Stored items
· · · ·
-- ==== Sys2Proof/Machine/State.lean ====
section
/-! DEFINITION. The state of one Damuth device as plain data, the reasons a step can stop, and the state after a cold reset. Every list keyed by
a number is a `Map` in canonical form (keys strictly rising). The spec's reset values and the model's own are listed in INVENTORY.md. -/

namespace Sys2Proof.Machine

/-- A packet of the Guene fabric (R333). `dst` is the device the packet is sent to. -/
structure Packet where
  typ : Byte := 0
  cls : Nat := 0
  hop : Nat := 0
  band : Nat := 0
  src : BitVec 12 := 0
  dst : BitVec 12 := 0
  slot : BitVec 16 := 0
  len : Nat := 0
  opx : BitVec 4 := 0
  faddr : Dword := 0
  stamp : Dword := 0
  count : Word := 0
  key : BitVec 16 := 0
  tag : BitVec 16 := 0
  mask : BitVec 128 := 0
  data : List Byte := []
deriving DecidableEq, Repr

/-- Operands of an engine step: which crew, launch, queue, slot or entry it is about, and the packet or bytes it brings (log entry 3). -/
structure EvArg where
  crew : Nat := 0
  a : Nat := 0
  b : Nat := 0
  c : Nat := 0
  d : Nat := 0
  bytes : List Byte := []
  pkt : Packet := {}
deriving DecidableEq, Repr

/-- The issue register: marker bit, bits [31:10] of the word being issued (R109), and the extension word of ILL (log entry 5). -/
structure IssueReg where
  m : BitVec 1 := 0
  aux : BitVec 22 := 0
  ext : BitVec 32 := 0
deriving DecidableEq, Repr

/-- Lane states of the frontier table (R161). -/
inductive LaneState where
  | live | held | ended | absent
deriving DecidableEq, Repr

/-- One entry of the frontier table (R161). -/
structure LaneEntry where
  st : LaneState := .absent
  resume : BitVec 56 := 0
deriving DecidableEq, Repr

/-- One trap bank: the trap registers (R243, R240) with the full trapping address and the address after it (R255). `seq` is the number of the
instruction that trapped, by which other faults of it are known (R252). -/
structure TrapBank where
  tsr : Word := 0
  tpc : Word := 0
  tmask : Word := 0
  pcm : Word := 0
  xirf : Word := 0
  tva : Dword := 0
  pcAt : BitVec 56 := 0
  pcNext : BitVec 56 := 0
  seq : Nat := 0
deriving DecidableEq, Repr

/-- The register files that a result or a hazard names (R128). -/
inductive RegFile where
  | vector | scalar | accum
deriving DecidableEq, Repr

/-- One register, in one lane for a vector register, that an outstanding result writes (R17, R127). `contended` is set once another
instruction, or another result, has written the register meanwhile. -/
structure PTarget where
  file : RegFile
  idx : Nat
  lane : Nat
  val : Word
  contended : Bool := false
deriving DecidableEq, Repr

/-- What an outstanding result waits for, for the stall reason (R404). -/
inductive PendKind where
  | memory | matrix | status
deriving DecidableEq, Repr

/-- An outstanding register-targeted result (R17, R126). `ready` once its values are known; `drains` unless a save leaves it (R255). `regs` are the registers it is
to write in no lane, since every lane of their instruction faulted: they are tracked until it returns (R128). -/
structure Pend where
  id : Nat
  kind : PendKind
  ready : Bool
  drains : Bool
  targets : List PTarget
  regs : List (RegFile × Nat) := []
deriving DecidableEq, Repr

/-- A held fault (R248, R255). `due` once it may be delivered; `lanes` gives the address of each faulting lane (R257), `stamps` the stamps of the instruction's lanes at its issue
(R22). `precise` marks the precise trap of an instruction whose missing pages were refused: it is taken after their trap (R252). -/
structure HeldFault where
  addr : BitVec 56
  next : BitVec 56
  cause : Byte
  tva : Dword
  tmask : Mask
  pcm : Mask
  seq : Nat
  depth : Nat
  returning : Bool
  due : Bool
  wr : Bool := false
  lanes : List (Nat × Nat) := []
  stamps : Map Dword := []
  precise : Bool := false
  xirf : Mask := 0
deriving DecidableEq, Repr

/-- A trap that waits for the crew's outstanding results (R245). `stamps` are those of the instruction's lanes at its issue (R22), `seq` is its number. -/
structure TrapReq where
  cause : Byte
  tva : Dword := 0
  tmask : Mask := 0
  pcm : Mask := 0
  xirf : Mask := 0
  impr : Bool := false
  pcAt : BitVec 56 := 0
  pcNext : BitVec 56 := 0
  stamps : Map Dword := []
  seq : Nat := 0
deriving DecidableEq, Repr

/-- The waits of R41 that an instruction enters at issue. -/
inductive WaitKind where
  | token | ferry | copyLimit | copyEntries | copyStatus | matrix | memory | issueConflict
deriving DecidableEq, Repr

/-- The wait a crew stands in beside the marker wait (R41). -/
inductive Wait where
  /-- no wait -/
  | none
  /-- the next instruction waits at issue and is tried again -/
  | atIssue (k : WaitKind)
  /-- waits until the object at `off` leaves generation `gen` (R175) -/
  | barrier (off gen : Nat) (conv : Bool)
  /-- sleeps until `clock` reaches `w` (R170) -/
  | sleep (w : Nat)
  /-- after a YIELD at clock `at` (R169) -/
  | yield (since : Nat)
  /-- RDRAIN: waits until its lines are taken in (R346) -/
  | drain
  /-- an arrival that reached the object at `off` while its phase awaits only bytes: it counts in the next phase; `d` receives BARA's generation (R174) -/
  | arrive (off : Nat) (conv : Bool) (d : Option Nat)
deriving DecidableEq, Repr

/-- Why a crew is halted (R40, R417): DOUBLE, or stopped with a reason. -/
inductive Halt where
  | running
  | double
  | stopped (reason : Nat)
deriving DecidableEq, Repr

/-- A park of a crew on fault records: basic-level PGNP (R252) or EVCAP (R312). `left` counts the records not yet
answered, `replay` holds the lanes that miss a page, `seq` is the number of the instruction. -/
structure Park where
  left : Nat
  cause : Byte
  tva : Dword
  tmask : Mask
  pcm : Mask
  impr : Bool
  precise : Bool
  addr : BitVec 56
  next : BitVec 56
  replay : Mask := 0
  refused : Bool := false
  seq : Nat := 0
  stamps : Map Dword := []
deriving DecidableEq, Repr

/-- Trace state of a crew (R408, R409): traced, first SYNC written, SYNC due before the next packet, clock of the last packet, packets
since the last SYNC, reference PC. -/
structure TraceSt where
  traced : Bool := false
  started : Bool := false
  syncDue : Bool := false
  lastPkt : Nat := 0
  sinceSync : Nat := 0
  refPc : BitVec 56 := 0
deriving DecidableEq, Repr

/-- How far an XIR has come whose words another crew's instruction may part (R239): its fields and marker bit, the groups still to issue, the lanes whose words completed, the lanes
that held illegal words, whether that other instruction is still to issue, the results that were outstanding when it issued (R238), and the clock of its issue. -/
structure XirSt where
  f : TF
  m : BitVec 1
  rest : List (Word × Mask)
  done : Mask
  bad : Mask
  gap : Bool
  pend : List Pend := []
  since : Nat := 0
deriving DecidableEq, Repr
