/-- Integer square root, one bit of the root at a time: the greatest `s` below `2^n` with `s² ≤ x`. -/
def isqrt (x : Nat) : Nat → Nat → Nat
  | 0, s => s
  | n + 1, s => let t := s + 2 ^ n; if t * t ≤ x then isqrt x n t else isqrt x n s

/-- Square root of a number. -/
def nsqrt (x : Nat) : Nat := isqrt x (Nat.log2 x / 2 + 1) 0

/-- √a rounded once (R196). -/
def fsqrt (f : Fmt) (mode : BitVec 2) (a : FVal) : FRes :=
  match a with
  | .nan s => (cnan f, nvIf s)
  | .inf s => if s then (cnan f, fNV) else (infBits f false, 0)
  | .fin s m e =>
    if m == 0 then (zeroBits f s, 0)
    else if s then (cnan f, fNV)
    else
      let odd := e % 2 != 0
      let m1 := if odd then 2 * m else m
      let e1 := if odd then e - 1 else e
      let k := f.fb + 4
      let x := m1 * 2 ^ (2 * k)
      let r := nsqrt x
      fround f mode false (2 * r + (if r * r == x then 0 else 1)) (e1 / 2 - k - 1)

/-- 1 / √a rounded once (R196). -/
def frsq (f : Fmt) (mode : BitVec 2) (a : FVal) : FRes :=
  match a with
  | .nan s => (cnan f, nvIf s)
  | .inf s => if s then (cnan f, fNV) else (zeroBits f false, 0)
  | .fin s m e =>
    if m == 0 then (infBits f s, fDZ)
    else if s then (cnan f, fNV)
    else
      let odd := e % 2 != 0
      let m1 := if odd then 2 * m else m
      let e1 := if odd then e - 1 else e
      let k := f.fb + 6 + Nat.log2 m1
      let x := 2 ^ (2 * k) / m1
      let r := nsqrt x
      let ex := r * r == x && 2 ^ (2 * k) % m1 == 0
      fround f mode false (2 * r + (if ex then 0 else 1)) (-(e1 / 2) - k - 1)

/-- a < b in the order in which −0 lies below +0; neither is a NaN (R68). -/
def ltSigned (a b : FVal) : Bool :=
  match a, b with
  | .inf s, .inf t => s && !t
  | .inf s, _ => s
  | _, .inf t => !t
  | .fin s m e, .fin t n g => if m == 0 && n == 0 then s && !t else dyLt (sgn s m, e) (sgn t n, g)
  | _, _ => false

/-- a < b with −0 equal to +0; false when either is a NaN (R198). -/
def fltv (a b : FVal) : Bool := !(isNan a) && !(isNan b) && !(isZero a && isZero b) && ltSigned a b
/-- a = b with −0 equal to +0; false when either is a NaN (R198). -/
def feqv (a b : FVal) : Bool := !(isNan a) && !(isNan b) && !(fltv a b) && !(fltv b a)

/-- FMIN or FMAX on bits (R68). -/
def fminmax (f : Fmt) (isMax : Bool) (x y : Nat) : FRes :=
  let a := fdec f x
  let b := fdec f y
  let nv := nvIf (isSnan a || isSnan b)
  if isNan a && isNan b then (cnan f, nv)
  else if isNan a then (y, nv)
  else if isNan b then (x, nv)
  else if isMax then (if ltSigned a b then y else x, nv)
  else (if ltSigned b a then y else x, nv)

/-- The magnitude of ± m × 2^e rounded to an integer, and whether it is inexact. -/
def roundNat (mode : BitVec 2) (neg : Bool) (m : Nat) (e : Int) : Nat × Bool :=
  if 0 ≤ e then (m * 2 ^ e.toNat, false)
  else
    let k := (-e).toNat
    let q := m / 2 ^ k
    let r := m % 2 ^ k
    (if roundUp mode neg q r k then q + 1 else q, r != 0)

/-- Round to an integral value of the format, keeping the sign of a zero (R200). -/
def frint (f : Fmt) (mode : BitVec 2) (nxOn : Bool) (x : Nat) : FRes :=
  match fdec f x with
  | .nan s => (cnan f, nvIf s)
  | .inf s => (infBits f s, 0)
  | .fin s m e =>
    let r := roundNat mode s m e
    ((fround f 0 s r.1 0).1, if r.2 && nxOn then fNX else 0)

/-- FCLASS (R199): the bit of the class. -/
def fclassBit (x : Nat) : Nat :=
  match fdec F32 x with
  | .inf true => 0
  | .inf false => 7
  | .nan true => 8
  | .nan false => 9
  | .fin s m _ =>
    if m == 0 then (if s then 3 else 4)
    else if m < 2 ^ 23 then (if s then 2 else 5)
    else (if s then 1 else 6)

/-! ## The elementary functions (R197)

A function value lies in an interval given by a fixed-point number of `p` places and an error; both ends are rounded, and when they agree that is the
correctly rounded value. Arguments so small that the value differs from 1 or from the argument by less than a quarter of the last place are
rounded from the side on which the value lies. -/

/-- ln 2 in units of 2^-p, from below; Σ 1 / (k 2^k). -/
def ln2Sum (p : Nat) : Nat → Nat
  | 0 => 0
  | k + 1 => ln2Sum p k + 2 ^ p / ((k + 1) * 2 ^ (k + 1))
/-- ln 2 in units of 2^-p, low by at most p + 2 units. -/
def ln2 (p : Nat) : Nat := ln2Sum p p

/-- Σ y^k / k! in units of 2^-p from the term `t` of index `k` on. -/
def expSum (p y : Nat) : Nat → Nat → Nat → Nat → Nat
  | 0, _, _, acc => acc
  | n + 1, k, t, acc => expSum p y n (k + 1) (t * y / 2 ^ p / (k + 1)) (acc + t)

/-- arctan (1 / q) in units of 2^-p: Σ (−1)^k / ((2k + 1) q^(2k+1)). -/
def atanSum (p q : Nat) : Nat → Nat → Nat → Int → Int
  | 0, _, _, acc => acc
  | n + 1, k, t, acc =>
    let c : Int := t / (2 * k + 1)
    atanSum p q n (k + 1) (t / (q * q)) (if k % 2 == 0 then acc + c else acc - c)

/-- π in units of 2^-p, within 8 p units: 16 arctan (1/5) − 4 arctan (1/239). -/
def piFix (p : Nat) : Int :=
  16 * atanSum p 5 (p / 4 + 2) 0 (2 ^ p / 5) 0 - 4 * atanSum p 239 (p / 15 + 2) 0 (2 ^ p / 239) 0

/-- Σ of the sine (`odd`) or cosine series of `y` in units of 2^-p: `t` is the term of degree `k`. -/
def trigSum (p : Nat) (y : Nat) : Nat → Nat → Nat → Bool → Int → Int
  | 0, _, _, _, acc => acc
  | n + 1, k, t, s, acc =>
    trigSum p y n (k + 2) (t * y / 2 ^ p * y / 2 ^ p / ((k + 1) * (k + 2))) (!s) (if s then acc - t else acc + t)

/-- 2 artanh t in units of 2^-p: 2 Σ t^(2k+1) / (2k + 1). -/
def artanhSum (p t : Nat) : Nat → Nat → Nat → Nat → Nat
  | 0, _, _, acc => 2 * acc
  | n + 1, k, u, acc => artanhSum p t n (k + 1) (u * t / 2 ^ p * t / 2 ^ p) (acc + u / (2 * k + 1))

/-- Round the two ends of an interval around `x`, in units of 2^e, with error `err`; `none` when they differ. -/
def roundEnds (mode : BitVec 2) (x : Int) (err : Nat) (e : Int) : Option FRes :=
  let a := dyRound F32 mode false (x - err, e)
  let b := dyRound F32 mode false (x + err, e)
  let nx := fun (r : FRes) => (r.1, r.2 ||| fNX)
  if x - err ≤ 0 && 0 ≤ x + err then none
  else if nx a == nx b then some (nx a) else none
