/-- Write a record into the next slot and release it. -/
def putRec (s : State) (r : FRec) (o : RecOwner) : State :=
  let s := takeAnswers s s.faultq.seq
  let q := s.faultq
  let s1 := wrB s (recAddr q q.seq) (recBytes (q.seq % 2 ^ 32) r 1)
  { s1 with faultq := { q with seq := q.seq + 1, open_ := minsert q.open_ q.seq (r, o) } }

/-- Write what waits for a free slot: a LOST record first, then the records of parked owners (R254). DESIGN CHOICE (log entry 51): the HW bit of LOST is 0. -/
def flushRecs : Nat → State → State
  | 0, s => s
  | n + 1, s =>
    if !(slotFree s) then s
    else if s.faultq.dropped != 0 then
      let s1 := putRec s { typ := 0x86, detail := BitVec.ofNat 64 s.faultq.dropped } .nobody
      flushRecs n { s1 with faultq := { s1.faultq with dropped := 0 } }
    else
      match s.faultq.waiting with
      | [] => s
      | (r, o) :: w => flushRecs n (putRec { s with faultq := { s.faultq with waiting := w } } r o)

/-- A record can be written now. -/
def recRoom (s : State) : Bool := slotFree s && s.faultq.dropped == 0 && s.faultq.waiting.isEmpty

/-- Write a record; one whose owner parks on it waits for a slot when the queue is full, any other is dropped and counted (R254). -/
def postRec (s : State) (r : FRec) (o : RecOwner) : State :=
  let s := flushRecs (s.faultq.waiting.length + 2) s
  if recRoom s then putRec s r o
  else
    match o with
    | .nobody => { s with faultq := { s.faultq with dropped := s.faultq.dropped + 1 } }
    | .page _ => { s with faultq := { s.faultq with dropped := s.faultq.dropped + 1 } }
    | .comm _ => { s with faultq := { s.faultq with dropped := s.faultq.dropped + 1 } }
    | _ => { s with faultq := { s.faultq with waiting := s.faultq.waiting ++ [(r, o)] } }

/-! ## Errors, poison and page retirement (R435, R436) -/

/-- Who makes an access: for records, for the TLBs it looks in, and the address that it reads, which names the page of an error (R27). -/
structure Who where
  gcrew : Word := 0
  lid : Word := 0
  part : Nat := 0
  pc : Dword := 0
  isle : Option Nat := none
  va : Option Nat := none
deriving DecidableEq, Repr

/-- Queue the page of line `line` for retirement with a cause (R436), with the virtual page by which it was reached (R27). -/
def retirePage (s : State) (w : Who) (line cause : Nat) : State :=
  let page := line / 512
  if s.badPages.any (fun p => p.1 == page) then s
  else
    let full := s.badPages.length ≥ 4096
    let n := mget 0 s.corrCount line
    let s1 := if full then s else { s with badPages := s.badPages ++ [(page, cause)] }
    let s1 := match w.va with | some a => { s1 with reached := s1.reached ++ [(page, w.part, a / 65536)] } | none => s1
    postRec s1
      { typ := 0x84, gcrew := w.gcrew, lid := w.lid, part := w.part, pc := w.pc, addr := BitVec.ofNat 64 (line * 128)
        detail := BitVec.ofNat 64 (cause + (if full then 4 else 0) + 2 ^ 32 * n) } (.page line)

/-- A line is poisoned. -/
def isPoison (s : State) (line : Nat) : Bool := mget false s.poison line
/-- Poison a line. -/
def setPoison (s : State) (line : Nat) : State := { s with poison := mset false s.poison line true }
/-- Clear the poison of a line. -/
def clearPoison (s : State) (line : Nat) : State := { s with poison := mset false s.poison line false }

/-- Read one line: a latent error is corrected and counted, or poisons the line, with the cause of retirement `why` (3 for an atomic, R356); answers whether the line is poisoned
(R435, R436). -/
def probeLine (s : State) (w : Who) (line : Nat) (why : Nat := 1) : State × Bool :=
  if isPoison s line then (s, true)
  else
    match mfind s.ecc line with
    | none => (s, false)
    | some true => (retirePage (setPoison { s with ecc := merase s.ecc line } line) w line why, true)
    | some false =>
      let n := mget 0 s.corrCount line + 1
      let s1 := { s with ecc := merase s.ecc line, corrCount := minsert s.corrCount line n }
      (if n == 16 then retirePage s1 w line 2 else s1, false)

/-- The lines of `n` bytes from `pa`. -/
def linesOf (pa n : Nat) : List Nat := (List.range ((pa + n - 1) / 128 + 1 - pa / 128)).map (fun k => pa / 128 + k)

/-- Read the lines of `n` bytes from `pa`; answers whether some line is poisoned. -/
def probe (s : State) (w : Who) (pa n : Nat) (why : Nat := 1) : State × Bool :=
  (linesOf pa n).foldl (fun a l => let r := probeLine a.1 w l why; (r.1, a.2 || r.2)) (s, false)

/-- Some line of the range is poisoned. -/
def anyPoison (s : State) (pa n : Nat) : Bool := (linesOf pa n).any (isPoison s)

/-! ## Translation (R427 to R430) -/

/-- What an access needs of a page. -/
inductive Acc where
  | rd | wr | rw | fe
deriving DecidableEq, Repr

/-- A page: first virtual and physical address, size, attributes (R428). -/
structure Pg where
  va0 : Nat
  pa0 : Nat
  size : Nat
  ord : Bool
  sparse : Bool
  srnd : Bool
  geom : Nat
  fmt : Nat
  tier : Bool
deriving DecidableEq, Repr

/-- The physical address of a virtual address of the page. -/
def Pg.pa (p : Pg) (va : Nat) : Nat := p.pa0 + (va - p.va0)

/-- What a walk finds. -/
inductive WalkOut where
  | leaf (e : Nat) (size : Nat)
  | absent
  | malformed
  | poisoned (pa : Nat)
deriving DecidableEq, Repr
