/-! ## Late faults (R249) -/

/-- The LATEFAULT record of a held fault (R249). DESIGN CHOICE (log entry 51): its HW bit is 1, so that the firmware frees it. -/
def lateRecord (s : State) (c : Crew) (h : HeldFault) : State :=
  let s := { s with launches := mmodify s.launches c.lid (fun l => { l with late := true }) }
  postRec s
    { typ := 0x87, hw := true, impr := true, gcrew := c.gcrew, lid := BitVec.ofNat 32 c.lid, part := c.part, addr := h.tva, pc := h.addr.setWidth 64
      lanes := h.tmask, pcm := h.pcm, stamp := stampIn h.stamps (lowest h.tmask), detail := h.cause.setWidth 64 } .nobody

/-- Once every lane of a crew has ended, its held faults become LATEFAULT records. -/
def lateFaults (s : State) (k : Nat) : State :=
  let c := crewAt s k
  if allEnded c && !c.held.isEmpty then
    (sortBy heldKey c.held).foldl (fun s h => lateRecord s c h) (updCrew s k (fun c => { c with held := [] }))
  else s

/-! ## Saves (R50, R255) -/

/-- The cohort of a team; in a timeline launch its position (R50). -/
def cohortOf (s : State) (t : Team) : Nat := t.ix / max 1 (mget {} s.launches t.lid).desc.cohort
/-- The teams of a cohort, but for those of an earlier round of its position, which only await their copies (R301). -/
def cohortTeams (s : State) (lid co : Nat) : List (Nat × Team) := s.teams.filter (fun q => !q.2.old && q.2.lid == lid && cohortOf s q.2 == co)
/-- The crews of a cohort, saved or not. -/
def cohortCrews (s : State) (lid co : Nat) : List (Nat × Crew) :=
  let ts := (cohortTeams s lid co).map (fun q => q.1)
  s.crews.filter (fun p => ts.contains p.2.teamKey)

/-- A copy whose source, destination, barrier object or descriptor lies in a team's scratchpad, with bytes still to perform (R301). -/
def landsIn (o : CopyOp) (tk : Nat) : Bool :=
  o.ended.isNone && ((o.team == tk && (o.kind != .cpy || o.srcSp || o.dstSp)) || (o.kind == .cpyc && o.remote == tk))

/-- Some copy touches the scratchpads of a cohort (R301). -/
def copiesLand (s : State) (lid co : Nat) : Bool := (cohortTeams s lid co).any (fun q => s.copies.any (fun o => landsIn o q.1))

/-- The images that a launch's context area holds: one per crew, in a timeline launch one per place in a round (R45, R255, R313). -/
def imageCount (d : Desc) : Nat := if d.kind == 2 then 65536 else d.nsg * d.shelfg * d.cohort * d.team
/-- Bytes of a team's part of the context area: its scratchpad, then 1,024 tag entries of 8 bytes (log entry 27). -/
def teamArea (t : Team) : Nat := t.size + 8192
/-- Address of a team's part of the context area: after the crews' images, by team index (R50; its place is the model's, log entry 27). -/
def teamAddr (s : State) (t : Team) : Nat :=
  let d := (mget {} s.launches t.lid).desc
  d.ctx + imageSize d.regs d.accs * imageCount d + teamArea t * t.ix
/-- The maker of accesses for a team that is saved or restored. -/
def teamWho (s : State) (t : Team) : Who := { lid := BitVec.ofNat 32 t.lid, part := (mget {} s.launches t.lid).part }
/-- The valid tag entries of a team on its isle, by slot (R225). -/
def teamTags (s : State) (tk : Nat) : Map Word := (s.tags.filter (fun g => g.2.team == tk)).map (fun g => (g.1 % 1024, g.2.tag))
/-- A team's part of the context area: its scratchpad with the barrier objects in it, and its tag table, an entry with its tag and 1 when it is valid (R50, R226). -/
def teamBytes (t : Team) (tags : Map Word) : List Byte :=
  Memory.bytes t.scratch 0 t.size ++ (List.range 1024).flatMap (fun n =>
    match mfind tags n with
    | some w => natBytes 4 w.toNat ++ natBytes 4 1
    | none => natBytes 8 0)
/-- The tag table read from a team's part of the context area. -/
def tagsFrom (bs : List Byte) : Map Word :=
  (List.range 1024).foldl (fun m n => if at_ bs (8 * n + 4) 4 % 2 == 1 then minsert m n (BitVec.ofNat 32 (at_ bs (8 * n) 4)) else m) []

/-- A saving team whose cohort is all saved: its scratchpad and tag table are written to the context area, its channels are kept with it, and its isle is freed (R50, R226, R301). -/
def settleTeam (s : State) (p : Nat × Team) : State :=
  let tk := p.1
  let t := p.2
  let co := cohortOf s t
  if !t.saving || t.saved || (cohortCrews s t.lid co).any (fun q => !q.2.saved) || copiesLand s t.lid co then s
  else
    let tags := teamTags s tk
    let s := (vwriteAll s (teamWho s t) (teamAddr s t) (teamBytes t tags)).1
    { s with
      teams := mmodify s.teams tk (fun t => { t with
        saved := true, saving := false, savedTags := tags
        savedChans := (s.chans.filter (fun h => h.2.team == tk)).map (fun h => (h.1 % 16, h.2.slot, BitVec.ofNat 32 h.2.count, h.2.fault)) })
      tags := s.tags.filter (fun g => g.2.team != tk), chans := s.chans.filter (fun h => h.2.team != tk) }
· · · ·
Copy only the entries from the first line to the line with "bytes : List Byte := []", each exactly as it appears.

Finished task —
-- ==== Sys2Proof/Machine/State.lean ====
section
/-! DEFINITION. The state of one Damuth device as plain data, the reasons a step can stop, and the state after a cold reset. Every list keyed by
a number is a `Map` in canonical form (keys strictly rising). The spec's reset values and the model's own are listed in INVENTORY.md. -/

namespace Sys2Proof.Machine

/-- A packet of the Guene fabric (R333). `dst` is the device the packet is sent to. -/
structure Packet where
  typ : Byte := 0
  cls : Nat := 0
  hop : Nat := 0
  band : Nat := 0
  src : BitVec 12 := 0
  dst : BitVec 12 := 0
  slot : BitVec 16 := 0
  len : Nat := 0
  opx : BitVec 4 := 0
  faddr : Dword := 0
  stamp : Dword := 0
  count : Word := 0
  key : BitVec 16 := 0
  tag : BitVec 16 := 0
  mask : BitVec 128 := 0
  data : List Byte := []
deriving DecidableEq, Repr

/-- Operands of an engine step: which crew, launch, queue, slot or entry it is about, and the packet or bytes it brings (log entry 3). -/
structure EvArg where
  crew : Nat := 0
  a : Nat := 0
  b : Nat := 0
  c : Nat := 0
  d : Nat := 0
  bytes : List Byte := []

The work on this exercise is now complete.